The current study confirmed that flow type has a significant influence on entrainment rates. In the original study, entrainment rates were found to be very low on overbank (flood) flows. This trend continued with the addition of supplementary data. Low entrainment rates on flood flows are probably partly due to the dilution effect of large volumes of water and partly due to fish inhabiting habitats inundated over the banks and away from the irrigation intakes. When water levels drop back to the main river channel, fish are more vulnerable to entrainment. In the original study it was suggested that natural within bank flows had a tendency for marginally higher entrainment rates than allocated (supplemental) within-bank flows.
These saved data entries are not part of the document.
-- ==== Sys2Proof/Machine/Freshness.lean ====
section
/-! DEFINITION. The decision at the seal (R40-R56, R125-R127): what each view group shows, and the bank that an output's next
frame is composed from. -/

namespace Sys2Proof.Machine

set_option Elab.async false

/-! ### Sources (R42) -/

/-- The Swage port on which a source's frames come: the one bound, or the last they arrived on. -/
def State.inboundPort (s : State) (slot : Nat) : Nat :=
  if s.reg 0x4410_02 slot = 0xFF then s.reg 0x4410_09 slot else s.reg 0x4410_02 slot

/-- Whether a source's ingest path is down because of a fault (R42). -/
def State.sourceFaulted (s : State) (slot : Nat) : Bool :=
  match s.source slot with
  | none => false
  | some x =>
    if x.kind = 1 then s.reg 0x3800_07 (s.reg 0x3840_03 x.locator) == 4 || s.inFault 14 || s.pipelines.isEmpty
    else x.kind == 2 && s.inboundPort slot < 24 && s.reg 0x4400_09 (s.inboundPort slot) == 3

/-- Whether a source's path is down without a fault (R42). -/
def State.sourceAbsent (s : State) (slot : Nat) : Bool :=
  match s.source slot with
  | none => true
  | some x =>
    if x.kind = 1 then [0, 3].contains (s.reg 0x3800_07 (s.reg 0x3840_03 x.locator))
    else if x.kind = 2 then !(s.inboundPort slot < 24 && s.portInService (s.inboundPort slot))
    else !(s.slot slot).published

/-! ### Age (R40, R55) -/

/-- The current time era, L:4800.07 (R55). -/
def State.era (s : State) : Nat := s.reg 0x4800_07

/-- The origin of a frame after era correction; none where its era is unusable (R55). -/
def State.correctedOrigin (s : State) (g : Ingot) : Option Nat :=
  if g.expired then none
  else if g.era = s.era then some g.origin
  else if !s.time.sweeps.isEmpty || (g.era + 1) % 16 != s.era then none
  else some (ofSigned 64 ((g.origin : Int) + s.regI 0x4800_0C 0 64))

/-- The age in µs of an origin at a t_fal; none where it lies more than 1 ms in the future (R40). -/
def ageAt (tFal origin : Nat) : Option Nat :=
  let ns := toSigned 64 (ofSigned 64 ((tFal : Int) - origin))
  if ns < -1000000 then none
  else some (min (((max ns 0) + 999) / 1000).toNat 0xFFFFFFFE)

/-! ### The decision (R42) -/

/-- What a seal decides of a frame: a veil state and its code, or fresh, with the age and the corrected origin where they
were computed. -/
structure Verdict where
  veil : Option (LayerState × Code) := none
  age : Option Nat := none
  origin : Nat := 0
  deriving DecidableEq, Repr

/-- A verdict of a veil with no age. -/
def Verdict.veiled (st : LayerState) (v : Nat) : Verdict := { veil := some (st, fr v) }

/-- Bit 4 of an Ingot's marks: a memory error (R35). -/
def Ingot.memoryError (g : Ingot) : Bool := bitAt g.marks 4

/-- Whether a frame's time is lost (R42): its time-unlocked flag is set, but for a frame of a local camera, which stays live
under the normal rules (R53; DEDUCED, log entry 46), or its stamp is foreign and this device is unlocked. -/
def State.timeLost (s : State) (g : Ingot) : Bool :=
  (g.unlocked && (g.foreign || g.written)) || (g.foreign && s.timeState == 2)

/-- The decision for a source slot's frame at a t_fal under a budget (R42). -/
def State.judgeFrame (s : State) (slot : Nat) (frame : Option Nat) (tFal budget : Nat) : Verdict :=
  if s.sourceFaulted slot then .veiled .fault 0x06
  else match frame with
    | none => .veiled .noSignal 0x02
    | some i =>
      let g := s.ingot i
      if g.memoryError then .veiled .fault 0x06
      else match s.correctedOrigin g with
        | none => .veiled .time 0x0F
        | some origin =>
          if s.timeLost g then .veiled .time 0x04
          else match ageAt tFal origin with
            | none => .veiled .time 0x05
            | some age =>
              let v : Verdict := { age := some age, origin := origin }
              if budget < age && s.sourceAbsent slot then { v with veil := some (.noSignal, fr 0x02) }
              else if s.isFrozen slot then { v with veil := some (.frozen, fr 0x03) }
              else if budget < age then { v with veil := some (.stale, fr 0x01) }
              else v

/-- The budget of a layer in µs: its own, or the default (R41, R127). -/
def State.layerBudget (s : State) (i : Nat) : Nat :=
  if s.reg 0x3000_1E i = 0 then s.reg 0x2000_01 else s.reg 0x3000_1E i

/-- The frame that a layer would show: its slot's latest, or the Ingot it is pinned to while that is Ready or Scanning
(R42, R125). -/
def State.layerFrame (s : State) (i : Nat) : Option Nat :=
  let k := s.reg 0x3000_06 i
  if k = 0xFD then
    let n := s.reg 0x3000_07 i
    if (s.ingot n).shown then some n else none
  else if (s.source k).isSome then s.latest k else none

/-- The source slot of a layer: its own, or that of the Ingot it is pinned to. -/
def State.layerSlot (s : State) (i : Nat) : Nat :=
  if s.reg 0x3000_06 i = 0xFD then (s.ingot (s.reg 0x3000_07 i)).slot else s.reg 0x3000_06 i

/-! ### View groups (R44, R48, R49) -/

/-- The layers of a view group with their outputs: those of running outputs of one divisor (R44). -/
def State.groupMembers (s : State) (key : Nat) : List (Nat × Nat) :=
  s.runningOutputs.flatMap fun o => ((s.layersOf o).filter fun i => s.groupKey o i == key).map fun i => (o, i)

/-- The smallest number of a list; `d` of an empty one. -/
def leastOf (d : Nat) : List Nat → Nat
  | [] => d
  | x :: xs => xs.foldl min x

/-- A view group after a verdict (R49): a veil clears its count, a fresh frame counts once, and N of them return it to
live. -/
def Group.after (g : Group) (v : Verdict) (seq n : Nat) : Group :=
  match v.veil with
  | some (st, c) => { g with shown := st, code := some c, count := 0, recovering := false }
  | none =>
    if g.shown = .live then { g with code := none, recovering := false }
    else if g.counted = some seq then { g with recovering := true }
    else
      let k := g.count + 1
      if n ≤ k then { g with shown := .live, code := none, count := k, counted := some seq, recovering := false }
      else { g with count := k, counted := some seq, recovering := true }

/-- What is known of a view group: its own state, or what its view keeps across the commit that brings it here (R49). -/
def State.knownGroup (s : State) (key : Nat) : Option Group :=
  match Tbl.find s.groups key with
  | some g => some g
  | none => s.heirGroup s key

/-- A view group is decided for frame `of` at the earliest seal among its outputs, with their latest t_fal and smallest
budget; its lowest engine and layer that is not veil-only names its source (R44, R125, R127; log entry 47). `c` is the
configuration of that frame. -/
def State.decideGroup (s c : State) (key of d : Nat) : State :=
  let old := s.knownGroup key
  if (match old with | some g => g.decided == some of | none => false) then s
  else
    let members := c.groupMembers key
    match members.map Prod.snd with
    | [] => s
    | l :: ls =>
      let read := (l :: ls).filter fun i => c.reg 0x3000_06 i != 0xFE
      let lead := match read with
        | [] => ls.foldl min l
        | r :: rs => rs.foldl min r
      let budget := leastOf 0 ((l :: ls).map c.layerBudget)
      let tFal := (members.map fun m => c.tFal m.1 of).foldl max 0
      let only := c.reg 0x3000_06 lead = 0xFE
      let frame := if only then none else c.layerFrame lead
      let v := if only then .veiled .fault 0x06 else c.judgeFrame (c.layerSlot lead) frame tFal budget
      let seq := match frame with | some i => (c.ingot i).seq | none => 0
      let g0 := old.getD (newGroup (c.reg 0x2000_02))
      let g1 := { g0.after v seq (c.reg 0x2000_02) with
        index := c.reg 0x3000_20 lead, age := v.age, frame := frame, budget := budget, decided := some of }
      let live := g1.shown == .live
      let g2 := if live then { g1 with ingot := frame, origin := v.origin, seq := seq } else { g1 with ingot := none }
      let s1 := s.setGroup key g2
      if g2.shown != g0.shown || g2.code != g0.code then
        s1.record 0x040 (some (g2.code.getD (fr 0x0B))) g2.index (shownFrame (of / d) : Nat)
      else s1

/-! ### The bank of a frame (R56, R102, R124-R139) -/

/-- A layer as the bank of its output's next frame holds it: the frame fetched, or the veil drawn, which of a veil-only
layer is FAULT whatever its group shows (R125). -/
def State.drawOf (s c : State) (o i : Nat) : Draw :=
  let key := c.groupKey o i
  let g := s.group key
  let d : Draw :=
    { engine := i / 24, layer := i % 24, stack := c.reg 0x3000_05 i, gid := key, slot := c.reg 0x3000_06 i
      name := c.blob 0x3000_1F i, dx := c.reg 0x3000_0E i, dy := c.reg 0x3000_0F i, dw := c.reg 0x3000_10 i
      dh := c.reg 0x3000_11 i }
  let only := c.reg 0x3000_06 i = 0xFE
  let frame := match (if only then none else g.ingot) with
    | some _ => if c.reg 0x3000_06 i = 0xFD then c.layerFrame i else g.ingot
    | none => none
  match frame with
  | none =>
    let st := if g.shown = .live then .noSignal else g.shown
    { d with veil := some (if only then (.fault, false, 0) else (st, g.recovering, g.age.getD 0)) }
  | some n =>
    let x := c.ingot n
    { d with
      ingot := some n, origin := g.origin, foreign := x.foreign, unlocked := x.unlocked, budget := some (c.layerBudget i)
      age := g.age.getD 0, fmt := c.reg 0x3000_08 i, stride := c.reg 0x3000_09 i, fx := c.reg 0x3000_0A i
      fy := c.reg 0x3000_0B i, fw := c.reg 0x3000_0C i, fh := c.reg 0x3000_0D i, alpha := c.reg 0x3000_12 i
      premult := c.reg 0x3000_13 i != 0, scaler := c.reg 0x3000_14 i, pre := c.reg 0x3000_15 i
      stepH := c.reg 0x3000_18 i, stepV := c.reg 0x3000_19 i, initH := c.regI 0x3000_1A i 32
      initV := c.regI 0x3000_1B i 32, tabH := c.reg 0x3000_1C i, tabV := c.reg 0x3000_1D i
      coefH := c.blob 0x3040_02 (c.reg 0x3000_1C i), coefV := c.blob 0x3040_02 (c.reg 0x3000_1D i) }

/-- The hold limit of a frame in µs: the smallest budget of the layers that read a source, and the smallest that is left
of those shown live (R56). -/
def State.holdLimitOf (c : State) (layers : List Nat) (draws : List Draw) : Nat :=
  let budgets := (layers.filter c.readsSource).map c.layerBudget
  let lefts := draws.filterMap fun d => match d.veil with | none => d.budget.map (· - d.age) | some _ => none
  lefts.foldl min (leastOf (c.reg 0x2000_0C) budgets)

/-- The bank of an output's frame `of` as its seal leaves it. -/
def State.bankOf (s c : State) (o of : Nat) : Bank :=
  let layers := c.layersOf o
  let draws := layers.map (s.drawOf c o)
  let live := (draws.filter fun d => d.veil.isNone).map (·.origin)
  { ofNum := of, draws := draws, background := c.reg 0x3010_02 o, colourA := c.reg 0x2000_04, colourB := c.reg 0x2000_05
    textColour := c.reg 0x2000_07, motion := c.flag 0x2000_06, holdLimit := c.holdLimitOf layers draws
    origin := leastOf s.wall live, unlocked := s.timeState == 2, anyVeil := draws.any fun d => d.veil.isSome
    tFal := c.tFal o of }

/-- The engine takes one reference for each Ingot that its layers of the coming frame show (R32). -/
def State.takeRefs (s : State) (draws : List Draw) : State :=
  draws.foldl (fun (t : State) d =>
    match d.ingot with
    | some i => t.takeRef i (engineReader d.engine)
    | none => t) s

/-- Whether every layer of an output that reads a source has a frame (R350). -/
def State.allFramed (c : State) (o : Nat) : Bool :=
  ((c.layersOf o).filter c.readsSource).all fun i => (c.layerFrame i).isSome

/-- The seal before an output's next frame: commits are latched, its groups decided, and its next bank filled, unless no
engine that works composes it (R42, R102, R174). After a takeover an output waits for the first seal at which each of its
layers has a frame, and its groups keep the state and count of section 3 till then (R350); with the Fabric domain in fault none is
decided (R390; DEDUCED, log entry 184). -/
def State.seal (s0 : State) (o : Nat) : State :=
  let of := (s0.output o).nextOf
  let s := s0.lockInFor o of
  let c := (s.configAt o of).switchBackAt o of
  let d := s.divisor o
  let works := s.fabricWorks && match c.engineFor o with | some e => c.reg 0x3420_02 e != 4 && !c.inFault (clusterDomain e) | none => false
  let early := match s.recover.subst with
    | some x => x.outs.contains o && decide (s.now < x.since + 2 * milli)
    | none => false
  if works && !early then
    let waits := (s.output o).takeoverWait && !c.allFramed o
    let keys := if waits then [] else (c.groupsOf o).eraseDups
    let s1 := keys.foldl (fun (t : State) k => t.decideGroup c k of d) s
    let k := s1.bankOf c o of
    let s2 := s1.takeRefs k.draws
    let x := s2.output o
    s2.setOutput o { x with sealed := true, next := some k, takeoverWait := waits }
  else s.setOutput o { s.output o with sealed := true, next := none }

/-- SEAL (R102): at the first pixel of the last active line of the frame in progress. -/
def execSealPoint (output : Fin 32) (s : State) : Out :=
  whenLive s fun s =>
    let x := s.output output
    if x.running && x.started && !x.sealed && s.reached (s.sealTime output) then s.seal output else s

end Sys2Proof.Machine
end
With the addition of the supplementary data, it is apparent that natural within-bank flows can lead to entrainment rates approximately double that of entrainment rates on allocated (supplemental) flows. This is probably because fish migrations are more likely to be triggered on natural flow events. In general, larvae are entrained at higher rates on natural flow events, although carp gudgeon larvae are entrained more frequently on allocated flows. This probably reflects the fact that species with pelagic larvae tend to spawn on natural flow events.

The current study also confirmed that for most species and size classes of fish (including overall entrainment rates for all species combined), bankside shallow intakes generally entrained far fewer fish than other inlet types (e.g., bankside deep intakes, mid-channel deep intakes and intakes from side channels perpendicular to the river). Inlet location and depth appears to be more important than pump rate.

Based on these findings a prioritisation matrix has been developed to assist with decision making on where investment in mitigation measures (e.g. screening with modern self-cleaning fish screens) should be directed to have the most impact. The matrix is virtually identical to that produced by Hutchison et al. (2022) with some minor changes to one of the factors.

The factors used in the matrix include pumping rate, pump intake position and depth (intake configuration), flow types pumped and annual licensed allocation (total volume licensed to pump of any flow type).The metrics used for three of the four factors remain unchanged from Hutchison et al. (2022), but within the factor flow type, the weighting for natural within-bank flows has been updated to reflect that these flows on average have double the entrainment rate of allocated (supplemental) flows. By cross multiplying the metrics for these different categories, an overall score can be derived for different pumps in a river. The highest scoring pumps will be those predicted to be in the greatest need of mitigation action. However, for mitigation actions, feasibility and cost, based on the specific site characteristics also need to be considered. In some cases, better outcomes for fish per unit cost may be achieved by screening several slightly lower ranked pumps, rather than expending a large amount of resources on a single highly ranked pump that is logistically difficult or expensive to screen. A more cost-effective time to consider screening can be when pumps have reached the end of their useful life and require replacement.

The following recommendations have been derived from this research project.

1.      Data from this project suggests that gravity fed diversions have a high impact, but only one such diversion was monitored. Further investigations into impacts of riverine gravity fed diversions are recommended.

2.      Pumped diversions can be prioritised using a four-part scoring system that considers flow type being pumped, intake configuration (location and depth), pump rate and total volume pumped per annum. Consideration also needs to be given to the costs and feasibility of screening a site as part of the prioritisation process.

3.      Future pumped irrigation developments should consider factoring in screening at the design and construction phase when it will be most cost-effective to install screens, compared to retrofitting them later. When existing pumps reach the end of their useful life, screening of the replacement pump should also be considered because it will be more cost effective.